• _DATA UNDER STUDY_
-- ==== Sys2Proof/Machine/Control.lean ====
section
/-! DEFINITION. NOP and VALIDATE (spec/42_control_and_validation.md R160 to R163). -/

namespace Sys2Proof.Machine

/-- NOP (R160): STATUS <- 0. -/
def execNop (s : State) : Host.Outcome State Fault Refusal := .next (finish {} s)

/-- VALIDATE's ordered checks on the frame (R161): the first that fails is the finding. -/
def validateReason (s : State) : Reason :=
  if s.word0 ≠ s.cfg.faw then .noFaw
  else if s.storedLen < Config.minFrameLength then .lenBelowMin
  else if s.cfg.fbCap < s.baseOff + s.storedLen then .lenExceedsBuffer
  else if s.arg ≠ Config.noExpect ∧ s.storedLen ≠ s.argVal then .lenMismatch
  else if s.trailer ≠ s.cfg.nocrc ∧ s.trailer ≠ s.frameCrc then .crcMismatch
  else .valid

/-- VALIDATE (R161): the finding into VALID and REASON, as a result and not an error. -/
def execValidate (s : State) : Host.Outcome State Fault Refusal :=
  .next (conclude [(!s.headerFits 8, .bounds)] s
    (finish { valid := validateReason s == .valid, reason := (validateReason s).code } s))

end Sys2Proof.Machine
end

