/-- R54: the host reads and writes single bytes of FB below FB_CAP, whatever CTRL.RO says, and an access at FB_CAP or
above gets a bus error that changes no state. -/
def Obligations.FbIsReadAndWrittenByteByByte : Prop :=
  (∀ (s : State) (i : Nat) (rest : List HostAction), i < s.cfg.fbCap → s.pending = .fbRead i :: rest →
    step s = .next { s with pending := rest, response := .byte (s.fbByte i) }) ∧
  (∀ (s : State) (i : Nat) (b : Byte) (rest : List HostAction), i < s.cfg.fbCap →
    s.pending = .fbWrite i b :: rest →
    ∃ t, step s = .next t ∧ t = { s with fb := t.fb, pending := rest, response := .done } ∧
      t.fbByte i = b ∧ ∀ a, a ≠ i → t.fbByte a = s.fbByte a) ∧
  (∀ (s : State) (i : Nat) (rest : List HostAction), s.cfg.fbCap ≤ i → s.pending = .fbRead i :: rest →
    step s = .fault .busError ∧ stepOn s = .next { s with pending := rest, response := .busError }) ∧
  ∀ (s : State) (i : Nat) (b : Byte) (rest : List HostAction), s.cfg.fbCap ≤ i →
    s.pending = .fbWrite i b :: rest →
    step s = .fault .busError ∧ stepOn s = .next { s with pending := rest, response := .busError }

/-- R187: a step faults exactly where the host's next access is one the block does not decode; the fault changes no
block state and is not final. No step is refused. -/
def Obligations.BusErrorsAreTheOnlyFaults : Prop :=
  (∀ s : State, step s = .fault .busError ↔ ∃ rest,
    (∃ i, s.cfg.fbCap ≤ i ∧ s.pending = .fbRead i :: rest) ∨
    (∃ i b, s.cfg.fbCap ≤ i ∧ s.pending = .fbWrite i b :: rest) ∨
    (∃ off width, (off.toNat % 4 ≠ 0 ∨ width ≠ 32) ∧ s.pending = .regRead off width :: rest) ∨
    (∃ off width v, (off.toNat % 4 ≠ 0 ∨ width ≠ 32) ∧ s.pending = .regWrite off width v :: rest)) ∧
  (∀ s : State, (∃ t, step s = .next t) ∨ step s = .fault .busError) ∧
  ∀ s : State, step s = .fault .busError →
    stepOn s = .next { s with pending := s.pending.tail, response := .busError }

/-- 20_memory.md section 2: four host writes of bytes make the big-endian word a command reads, and a word a command
writes is read back by the host most significant byte first. -/
def Obligations.WordsInFbAreBigEndian : Prop :=
  (∀ (s : State) (a : Nat) (b0 b1 b2 b3 : Byte) (rest : List HostAction), a + 3 < s.cfg.fbCap →
    s.pending = .fbWrite a b0 :: .fbWrite (a + 1) b1 :: .fbWrite (a + 2) b2 :: .fbWrite (a + 3) b3 :: rest →
    ∃ t, runOn 4 s = .next t ∧ t.pending = rest ∧ t.fbWord a = b0 ++ b1 ++ b2 ++ b3) ∧
  ∀ (s : State) (a : Nat) (v : Word),
    (s.setFbWord a v).fbByte a = v.extractLsb' 24 8 ∧ (s.setFbWord a v).fbByte (a + 1) = v.extractLsb' 16 8 ∧
    (s.setFbWord a v).fbByte (a + 2) = v.extractLsb' 8 8 ∧ (s.setFbWord a v).fbByte (a + 3) = v.extractLsb' 0 8 ∧
    (s.setFbWord a v).fbWord a = v ∧
    ∀ x, x < a ∨ a + 4 ≤ x → (s.setFbWord a v).fbByte x = s.fbByte x

/-- 20_memory.md section 5: a read of STATUS and a read of RESULT issued right after a CMD write see that command's
report. -/
def Obligations.StatusReadSeesTheCommandBeforeIt : Prop :=
  ∀ (s : State) (v : Word) (rest : List HostAction),
    s.pending = .regWrite 0x0C#8 32 v :: .regRead 0x10#8 32 :: .regRead 0x14#8 32 :: rest →
    ∃ t u w, step s = .next t ∧ step t = .next u ∧ step u = .next w ∧
      issueCommand v { s with pending := t.pending, response := .done } = .next t ∧
      u.response = .word t.status ∧ w.response = .word t.result ∧ w.pending = rest ∧
      w = { t with pending := rest, response := .word t.result }
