-- ==== Sys2Proof/Laws/PerInstr.lean ====
section
/-! SUPPORT. Statements made per instruction. EncodeFormat: a command's word has the form of spec/30_encoding.md R71,
with S = 0, RSV = 0 and an opcode that is not reserved (R72, R74). -/

namespace Sys2Proof.Laws.EncodeFormat

/-- The word of a command: RSV and S are 0 and OP is the command's opcode, at most 0x0B. -/
def Statement (i : Instr) : Prop :=
  cmdReserved (encode i) = 0#23 ∧ cmdStrict (encode i) = false ∧ cmdOp (encode i) = i.opcode ∧ i.opcode.toNat ≤ 0x0B

theorem nop : Statement .nop := by unfold Statement; decide
theorem init : Statement .init := by unfold Statement; decide
theorem isVrl : Statement .isVrl := by unfold Statement; decide
theorem getLength : Statement .getLength := by unfold Statement; decide
theorem setLength : Statement .setLength := by unfold Statement; decide
theorem getCount : Statement .getCount := by unfold Statement; decide
theorem setCount : Statement .setCount := by unfold Statement; decide
theorem computeCrc : Statement .computeCrc := by unfold Statement; decide
theorem updateCrc : Statement .updateCrc := by unfold Statement; decide
theorem checkCrc : Statement .checkCrc := by unfold Statement; decide
theorem clearCrc : Statement .clearCrc := by unfold Statement; decide
theorem validate : Statement .validate := by unfold Statement; decide

end Sys2Proof.Laws.EncodeFormat
end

• _TASK PROMPT_
Please output only the lines from the one holding "most 0x0B. -/" to the end of the records, first and last included, exactly as they appear.

• _SOLUTION TO THE PROBLEM_
/-- The word of a command: RSV and S are 0 and OP is the command's opcode, at most 0x0B. -/
def Statement (i : Instr) : Prop :=
  cmdReserved (encode i) = 0#23 ∧ cmdStrict (encode i) = false ∧ cmdOp (encode i) = i.opcode ∧ i.opcode.toNat ≤ 0x0B

theorem nop : Statement .nop := by unfold Statement; decide
theorem init : Statement .init := by unfold Statement; decide
theorem isVrl : Statement .isVrl := by unfold Statement; decide
theorem getLength : Statement .getLength := by unfold Statement; decide
theorem setLength : Statement .setLength := by unfold Statement; decide
theorem getCount : Statement .getCount := by unfold Statement; decide
theorem setCount : Statement .setCount := by unfold Statement; decide
theorem computeCrc : Statement .computeCrc := by unfold Statement; decide
theorem updateCrc : Statement .updateCrc := by unfold Statement; decide
theorem checkCrc : Statement .checkCrc := by unfold Statement; decide
theorem clearCrc : Statement .clearCrc := by unfold Statement; decide
theorem validate : Statement .validate := by unfold Statement; decide

end Sys2Proof.Laws.EncodeFormat
end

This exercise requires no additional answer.